The interaction of thrombin with PAR1 in platelets is facilitated by its initial binding to the GPIb-IX-V complex which plays a critical role in thrombosis, atherogenesis and inflammation16. This complex includes the glycoprotein GP5, which is associated with a CpG site we found to be differentially overmethylated in female smokers (Table 3). Following its activation via the cleavage of its N-terminal domain by thrombin, PAR1 initiates multiple kinase signaling pathways which lead to different effects depending on the cells concerned (Fig. 2). Such effects include hemostasis and thrombosis in the case of platelets, induction of pro-inflammatory phenotype in the case of endothelial cells, increase of vascular permeability, proliferation, migration and hypertrophy in the case of VSMCs, thus contributing to the pathogenesis of different types of CVD.
Signaling by the activated PAR1 receptor is controlled by, among other factors, Src kinases17, including FYN (FYN proto-oncogene, Src family tyrosine kinase) which is associated with a CpG site differentially undermethylated in female smokers. Following initiation of GPIb-IX-V/PAR1 signalling, FYN phosphorylates PKCδ (protein kinase Cδ) which subsequently negatively modulates platelet activation18. The importance of FYN for haemostasis-related disease is underlined by the report that FYN-deficient mice show an altered haemostatic response19.

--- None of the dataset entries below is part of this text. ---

/-- What an Operator action can do: a medium in form comes in or goes out, the ready edge follows it; a field of the mounted
medium, or one of its tracks, changes; or the block is reset. -/
inductive OperatorEffect (s : State) : OperatorAction → State → Prop
  | mount (a : OperatorAction) (n : Fin 4) (m : Medium) (hm : m.wf s.cfg = true)
      (ha : ∀ u, (Event.operator a u).keepsTrack = false) : OperatorEffect s a (s.mount n m)
  | eject (a : OperatorAction) (n : Fin 4) (ha : ∀ u, (Event.operator a u).keepsTrack = false) :
      OperatorEffect s a (s.eject n)
  | label (a : OperatorAction) (n : Fin 4) (m m' : Medium) (hm : (s.drive n).medium = some m)
      (hm' : m' = { m with writeProtected := m'.writeProtected, changed := m'.changed, path := m'.path })
      (image : List Byte) : OperatorEffect s a { (s.setMedium n (some m')) with savedImage := image }
  | idle (a : OperatorAction) : OperatorEffect s a s
  | rewrite (n : Fin 4) (t : Nat) (side : Bool) (d : SectorDescriptor) (m : Medium) (T T' : Track)
      (hm : (s.drive n).medium = some m) (hT : m.track t side = some T) (hT' : rewriteTrack s.cfg m T d = .ok T') :
      OperatorEffect s (.writeDescriptor n t side d) (s.setMedium n (some { m.setTrack t side T' with changed := true }))
  | reset : OperatorEffect s .reset s.hardReset

theorem outcomeOf_next {r : Except Refusal State} {t : State} (h : outcomeOf r = .next t) : r = .ok t := by
  cases r with
  | ok s =>
    cases h
    rfl
  | error e => cases h

theorem State.editMedium_effect (s : State) (a : OperatorAction) (n : Fin 4) (f : Medium → Medium)
    (hf : ∀ m, f m = { m with writeProtected := (f m).writeProtected, changed := (f m).changed, path := (f m).path }) :
    OperatorEffect s a (s.editMedium n f) := by
  unfold State.editMedium
  split
  · rename_i m hm
    exact .label a n m (f m) hm (hf m) s.savedImage
  · exact .idle a

theorem operate_inv {s t : State} {a : OperatorAction} (h : s.operate a = .next t) : OperatorEffect s a t := by
  unfold State.operate at h
  split_ifs at h
  cases a with
  | mount n m =>
    unfold State.perform at h
    dsimp only at h
    split_ifs at h with hwf
    cases h
    exact .mount _ n m hwf fun _ => rfl
  | loadImage n path file =>
    unfold State.perform at h
    dsimp only at h
    split at h
    · rename_i m hm
      cases h
      exact .mount _ n m (loadImage_wf hm) fun _ => rfl
    · cases h
      exact .eject _ n fun _ => rfl
  | eject n =>
    cases h
    exact .eject _ n fun _ => rfl
  | setWriteProtect n b =>
    cases h
    exact s.editMedium_effect _ n _ fun _ => rfl
  | setPath n path =>
    cases h
    exact s.editMedium_effect _ n _ fun _ => rfl
  | writeDescriptor n t side d =>
    have hok := outcomeOf_next h
    unfold State.writeDescriptor at hok
    split at hok
    · cases hok
    · rename_i m hm
      split at hok
      · cases hok
      · rename_i T hT
        split at hok
        · cases hok
        · rename_i T' hT'
          cases hok
          exact .rewrite n t side d m T T' hm hT hT'
  | save n =>
    have hok := outcomeOf_next h
    unfold State.save at hok
    split at hok
    · cases hok
    · rename_i m hm
      cases hok
      exact .label _ n m { m with changed := false } hm rfl _
  | reset =>
    cases h
    exact .reset

/-- A descriptor-level write leaves the track it replaces in form (R336). -/
theorem Medium.rewriteTrack_wf {c : Config} {m : Medium} {t : Nat} {side : Bool} {d : SectorDescriptor} {T T' : Track}
    (hm : m.formKept c = true) (hT : m.track t side = some T) (hT' : rewriteTrack c m T d = .ok T') :
    T'.bufferOk (m.declLen - c.trackHdr) = true ∧ T'.indexOk c = true := by
  obtain ⟨hgeo, hall⟩ := Medium.formKept_iff.1 hm
  have hcap : c.trackHdr < m.declLen := by
    simp only [Medium.geometryOk, Bool.and_eq_true, decide_eq_true_eq] at hgeo
    obtain ⟨⟨⟨-, hdecl⟩, -⟩, -⟩ := hgeo
    exact hdecl
  exact Machine.rewriteTrack_wf hT' hcap (hall T (Medium.mem_of_track hT)).2

/-- A descriptor-level write leaves the medium in form (R336). -/
theorem Medium.formKept_rewrite {c : Config} {m : Medium} {t : Nat} {side : Bool} {d : SectorDescriptor} {T T' : Track}
    (hm : m.formKept c = true) (hT : m.track t side = some T) (hT' : rewriteTrack c m T d = .ok T') :
    Medium.formKept c { m.setTrack t side T' with changed := true } = true := by
  obtain ⟨hbuf, hidx⟩ := Medium.rewriteTrack_wf hm hT hT'
  exact Medium.formKept_setTrack hm hbuf (Track.indexOk_iff.1 hidx).1

theorem OperatorEffect.inv {s t : State} {a : OperatorAction} (he : OperatorEffect s a t) (h : s.Core)
    (hfuture : s.clk.Future) : t.Inv := by
  cases he with
  | mount a n m hm ha =>
    have hmed := h.setMedium n (m := some { m with changed := false }) fun m' hm' => by
      cases hm'
      exact Medium.formKept_of_wf hm
    exact (Acts.readyEdge .refl).inv hmed hfuture
  | eject a n ha =>
    have hmed := h.setMedium n (m := none) fun m' hm' => by cases hm'
    exact (Acts.readyEdge .refl).inv hmed hfuture
  | label a n m m' hm hm' image =>
    have hmed := h.setMedium n (m := some m') fun m'' hm'' => by
      cases hm''
      rw [hm']
      exact h.form.media n m hm
    refine Acts.inv ?_ hmed hfuture
    exact Acts.lines .refl rfl rfl rfl rfl
  | idle => exact State.inv_iff.2 ⟨h, fun _ => hfuture⟩
  | rewrite n t side d m T T' hm hT hT' =>
    have hmed := h.setMedium n (m := some { m.setTrack t side T' with changed := true }) fun m'' hm'' => by
      cases hm''
      exact Medium.formKept_rewrite (h.form.media n m hm) hT hT'
    exact State.inv_iff.2 ⟨hmed, fun _ => hfuture⟩
  | reset => exact State.inv_iff.2 ⟨h.hardReset, fun _ => hfuture.hardReset⟩

/-- Settles O57, by the cases of a step: acts keep the core of the invariant and the future of the pulses; a Dispatch restores
the future after time has passed; what comes in from outside is checked, loaded or encoded in form. -/
theorem stepKeepsInv : Obligations.StepKeepsInv := by
  unfold Obligations.StepKeepsInv
  intro s t hs hstep
  obtain ⟨hfault, hcase⟩ := step_inv hstep
  have hfuture : s.clk.Future := hs.future hfault
  have hcore : s.Core := (State.inv_iff.1 hs).1
  have hfeed : ∀ script rest, (s.feed script rest).Core := fun _ _ => hcore.congr rfl rfl rfl rfl
  have hunit : ∀ script rest, ({ (s.feed script rest) with inUnit := true } : State).Core :=
    fun _ _ => hcore.congr rfl rfl rfl rfl
  cases hcase with
  | operator a script rest _ h => exact (operate_inv h).inv (hfeed script rest) hfuture
  | held _ h =>
    rw [h]
    exact hcore.advanceBy_inv hfuture _
  | instr i script rest _ h => exact (exec_inv h).2.inv (hfeed script rest) hfuture
  | select n side script rest _ h =>
    rw [h]
    unfold State.selectDrive
    refine (hunit script rest).select_inv hfuture ?_ (fun _ hn => presentDrive_lt hn) true
    rfl
  | reset script rest _ h =>
    rw [h]
    exact State.inv_iff.2 ⟨(hunit script rest).hardReset, fun _ => Clock.Future.hardReset (by exact hfuture)⟩

end Sys2Proof.Machine
end

section
/-! PROOFS. The flow of the sequencer: where each handler goes next, and that a zero-delay chain ends (R55, R147, R458). -/

namespace Sys2Proof.Machine

/-- A bound on the zero-delay transitions that can still follow from a state. The states in which Write Sector writes, which no
such transition enters, stand at the top. -/
def chainRank : OpStatus → Nat
  | .nmi | .opDone => 0
  | .checkVerify | .verifyTrack | .searchStart | .seekingIdam | .seekingDam | .readingData | .writeGap | .readingTrack
  | .writingTrack => 1
  | .typeIStep | .verifySettle | .readingAddressData | .readCrc | .seekingIndexHole => 2
  | .writeTrackDrq => 3
  | .checkWriteProtect => 4
  | .delay => 5
  | .prepare => 6
  | .writingFiller | .writingDam | .writingData | .writeCrc | .writeTrailer => 7

theorem chainRank_le (S : OpStatus) : chainRank S ≤ 7 := by
  cases S <;> decide

/-- How a handler of command `k` for state `op` may end: a Fatal only where the family has no handler; a zero-delay transition
to a handled state of lower rank; a waiting one to a state the command waits in, with room in the ID buffer to read into it. -/
def HandlerEnd.Follows (k : CmdKind) (op : OpStatus) : HandlerEnd → Prop
  | .complete _ => True
  | .fatal _ _ => handles k op = false
  | .goto S d u =>
    handles k S = true ∧ (d = 0 → chainRank S < chainRank op) ∧ (0 < d → waitsIn k S = true) ∧
      (S = .readingAddressData → u.fdc.idIdx < 6)

/-- A command has a handler for every state it waits in. -/
theorem handles_of_waitsIn {k : CmdKind} {S : OpStatus} (h : waitsIn k S = true) : handles k S = true := by
  revert h
  cases k <;> cases S <;> decide

theorem HandlerEnd.Follows.now {k : CmdKind} {op S : OpStatus} (u : State) (hh : handles k S = true)
    (hr : chainRank S < chainRank op) (hid : S ≠ .readingAddressData) : HandlerEnd.Follows k op (.goto S 0 u) :=
  ⟨hh, fun _ => hr, fun h => absurd h (Nat.lt_irrefl 0), fun h => absurd h hid⟩

theorem HandlerEnd.Follows.later {k : CmdKind} {op S : OpStatus} {d : Nat} {u : State} (hd : 0 < d)
    (hw : waitsIn k S = true) (hid : S = .readingAddressData → u.fdc.idIdx < 6) :
    HandlerEnd.Follows k op (.goto S d u) :=
  ⟨handles_of_waitsIn hw, fun h => absurd h (Nat.ne_of_gt hd), fun _ => hw, hid⟩

theorem onlyFor_follows {k : CmdKind} {op : OpStatus} {allowed : Bool} {h : State → HandlerEnd} {s : State}
    (hallowed : handles k op = allowed) (hh : allowed = true → (h s).Follows k op) :
    (onlyFor allowed h s).Follows k op := by
  unfold onlyFor
  split_ifs with ha
  · exact hh ha
  · exact hallowed.trans (by simpa using ha)

/-! ### Which states the commands share -/

theorem CmdKind.states_of_isTypeI {k : CmdKind} (h : k.isTypeI = true) :
    waitsIn k .typeIStep = true ∧ waitsIn k .verifySettle = true ∧ waitsIn k .seekingIdam = true ∧
      handles k .checkVerify = true ∧ handles k .searchStart = true ∧ handles k .verifyTrack = true ∧
      handles k .nmi = true := by
  revert h
  cases k <;> decide

theorem CmdKind.states_of_searches {k : CmdKind} (h : k.searches = true) :
    waitsIn k .seekingIdam = true ∧ waitsIn k .readingAddressData = true ∧ handles k .nmi = true := by
  revert h
  cases k <;> decide

/-! ### The delays are positive (R9, R118, R200) -/

section
variable {s : State} (hl : legalConfig s.cfg = true)
include hl

theorem State.byteDelay_pos : 0 < s.byteDelay := (legalConfig_pos hl).2.2.2.2.1 _

theorem State.stepDelay_pos : 0 < s.stepDelay := (legalConfig_pos hl).2.2.2.2.2.1 s.fdc.cr

theorem State.settleDelay_pos : 0 < s.settleDelay := (legalConfig_pos hl).2.2.2.2.2.2.1

theorem State.writeTrackWindow_pos : 0 < s.cfg.wtWindow * s.byteDelay :=
  Nat.mul_pos (legalConfig_pos hl).2.2.2.2.2.2.2.2.1 (State.byteDelay_pos hl)

/-! ### The handlers -/

omit hl in
theorem onPrepareTypeI_follows {k : CmdKind} (hk : k.isTypeI = true) : (onPrepareTypeI s).Follows k .prepare := by
  obtain ⟨hstep, -⟩ := CmdKind.states_of_isTypeI hk
  exact .now _ (handles_of_waitsIn hstep) (by decide) (by decide)

theorem onPrepareTypeII_follows {k : CmdKind} (hk : k.type = .typeII ∨ k.type = .typeIII) :
    (onPrepareTypeII s).Follows k .prepare := by
  have hdelay : waitsIn k .delay = true ∧ handles k .nmi = true := by
    revert hk
    cases k <;> decide
  unfold onPrepareTypeII
  dsimp only
  split_ifs
  · exact .later (State.settleDelay_pos (s := s.withFdc s.fdc.beginTypeII) hl) hdelay.1 (by simp)
  · exact .now _ (handles_of_waitsIn hdelay.1) (by decide) (by decide)
  · exact .now _ hdelay.2 (by decide) (by decide)

theorem onPrepare_follows : (onPrepare s).Follows s.fdc.cmd .prepare := by
  unfold onPrepare
  split
  · rename_i h
    exact onPrepareTypeI_follows (by simp [CmdKind.isTypeI, h])
  · rename_i h
    exact onPrepareTypeII_follows hl (.inl h)
  · rename_i h
    exact onPrepareTypeII_follows hl (.inr h)
  · rename_i h
    have hk : s.fdc.cmd = .forceInterrupt := by
      revert h
      cases s.fdc.cmd <;> simp [CmdKind.type]
    rw [hk]
    rfl

theorem onRestoreStep_follows (hk : s.fdc.cmd.isTypeI = true) : (onRestoreStep s).Follows s.fdc.cmd .typeIStep := by
  obtain ⟨hstep, -, -, hverify, -, -, hnmi⟩ := CmdKind.states_of_isTypeI hk
  unfold onRestoreStep
  split_ifs
  · exact .now _ hverify (by decide) (by decide)
  · exact .now _ hnmi (by decide) (by decide)
  · exact .later (State.stepDelay_pos hl) hstep (by simp)

theorem onSeekStep_follows (hk : s.fdc.cmd.isTypeI = true) : (onSeekStep s).Follows s.fdc.cmd .typeIStep := by
  obtain ⟨hstep, -, -, hverify, -⟩ := CmdKind.states_of_isTypeI hk
  unfold onSeekStep
  dsimp only
  split_ifs
  · exact .now _ hverify (by decide) (by decide)
  · exact .now _ hverify (by decide) (by decide)
  · exact .later (State.stepDelay_pos hl) hstep (by simp)

theorem onStepStep_follows (hk : s.fdc.cmd.isTypeI = true) : (onStepStep s).Follows s.fdc.cmd .typeIStep := by
  obtain ⟨hstep, -, -, hverify, -⟩ := CmdKind.states_of_isTypeI hk
  unfold onStepStep
  dsimp only
  split
  · exact .now _ hverify (by decide) (by decide)
  · split
    · exact .now _ hverify (by decide) (by decide)
    · exact .later (State.stepDelay_pos hl) hstep (by simp)

theorem onTypeIStep_follows : (onTypeIStep s).Follows s.fdc.cmd .typeIStep := by
  unfold onTypeIStep
  split <;> rename_i h
  · exact onRestoreStep_follows hl (by rw [h]; rfl)
  · exact onSeekStep_follows hl (by rw [h]; rfl)
  · exact onStepStep_follows hl (by rw [h]; rfl)
  · exact onStepStep_follows hl (by rw [h]; rfl)
  · exact onStepStep_follows hl (by rw [h]; rfl)
  · show handles s.fdc.cmd .typeIStep = false
    cases hk : s.fdc.cmd <;> simp_all [handles, CmdKind.isTypeI, CmdKind.type]

theorem onCheckVerify_follows (hk : s.fdc.cmd.isTypeI = true) : (onCheckVerify s).Follows s.fdc.cmd .checkVerify := by
  obtain ⟨-, hsettle, -, -, -, -, hnmi⟩ := CmdKind.states_of_isTypeI hk
  unfold onCheckVerify
  split_ifs
  · exact .later (State.settleDelay_pos hl) hsettle (by simp)
  · exact .now _ hnmi (by decide) (by decide)

omit hl in
theorem onVerifySettle_follows (hk : s.fdc.cmd.isTypeI = true) : (onVerifySettle s).Follows s.fdc.cmd .verifySettle := by
  obtain ⟨-, -, -, -, hsearch, -⟩ := CmdKind.states_of_isTypeI hk
  exact .now _ hsearch (by decide) (by decide)

theorem onVerifyTrack_follows (hk : s.fdc.cmd.isTypeI = true) : (onVerifyTrack s).Follows s.fdc.cmd .verifyTrack := by
  obtain ⟨-, -, hseek, -, -, -, hnmi⟩ := CmdKind.states_of_isTypeI hk
  unfold onVerifyTrack
  split_ifs
  · exact .later (State.byteDelay_pos hl) hseek (by simp)
  · exact .now _ hnmi (by decide) (by decide)
  · exact .later (State.byteDelay_pos hl) hseek (by simp)

omit hl in
theorem onDelay_follows : (onDelay s).Follows s.fdc.cmd .delay := by
  unfold onDelay
  split <;> rename_i h
  case h_6 =>
    show handles s.fdc.cmd .delay = false
    cases hk : s.fdc.cmd <;> simp_all [handles, CmdKind.type]
  all_goals
    rw [h]
    exact .now _ (by decide) (by decide) (by decide)

omit hl in
theorem onCheckWriteProtect_follows (hk : (s.fdc.cmd == .writeSector || s.fdc.cmd == .writeTrack) = true) :
    (onCheckWriteProtect s).Follows s.fdc.cmd .checkWriteProtect := by
  have hcmd : s.fdc.cmd = .writeSector ∨ s.fdc.cmd = .writeTrack := by simpa using hk
  unfold onCheckWriteProtect
  rcases hcmd with h | h <;> rw [h] <;> split <;> exact .now _ (by decide) (by decide) (by decide)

Another gene which influences platelet function is IGF1R (insulin-like growth factor 1 receptor), which is associated with a CpG site differentially overmethylated in female smokers. The IFG1R protein is expressed at high levels on the plasma membrane of platelets while its ligand, IGF1, is a growth factor found in the α granules in platelets. Stimulation of platelets with IGF1 results in rapid phosphorylation of IGF1R and potentiation of PAR1-induced platelet aggregation20.
As already mentioned, thrombin-mediated PAR (including PAR1) signaling also operates in VSMC and endothelial cells, thereby playing an important role in diverse cellular activities related to inflammation, CVD, tumor growth and other conditions. In this context the genes discussed above (with the exception of GP5 which is expressed only in platelets) can be anticipated to affect by analogous mechanisms the pathogenesis of such diseases. Moreover, a number of additional genes of relevance to thrombin signaling in VSMC and endothelial cells is included in the list of genes found to be differentially modified in female smokers. One of these genes is EGF (epidermal growth factor), differentially overmethylated in female smokers, a potent mitogenic factor in many cell types acting through its receptor EGFR. Activation of EGFR promotes thrombin-induced proliferation of VSMC21, while its inhibition attenuates thrombin-stimulated signalling along the PI3K-Akt-mTOR-S6K1 axis, leading to effects on cell proliferation and motility22. Importantly, EGFR signalling is coordinated by EPS8 (epidermal growth factor receptor pathway substrate 8)23, which is underexpressed in female smokers. In support of a probable role of EPS8 in vascular disease is the report that EPS8-null mice show increased vascular permeability24. Finally, RPTOR (regulatory associated protein of MTOR, complex 1), overmethylated at 2 CpG sites in female smokers, negatively regulates mTOR kinase25 which, as mentioned above, is involved in thrombin signaling in VSMC. It is noted that mice with an RPTOR deletion targeted on the myocardium have been reported to develop dilated cardiomyopathy26.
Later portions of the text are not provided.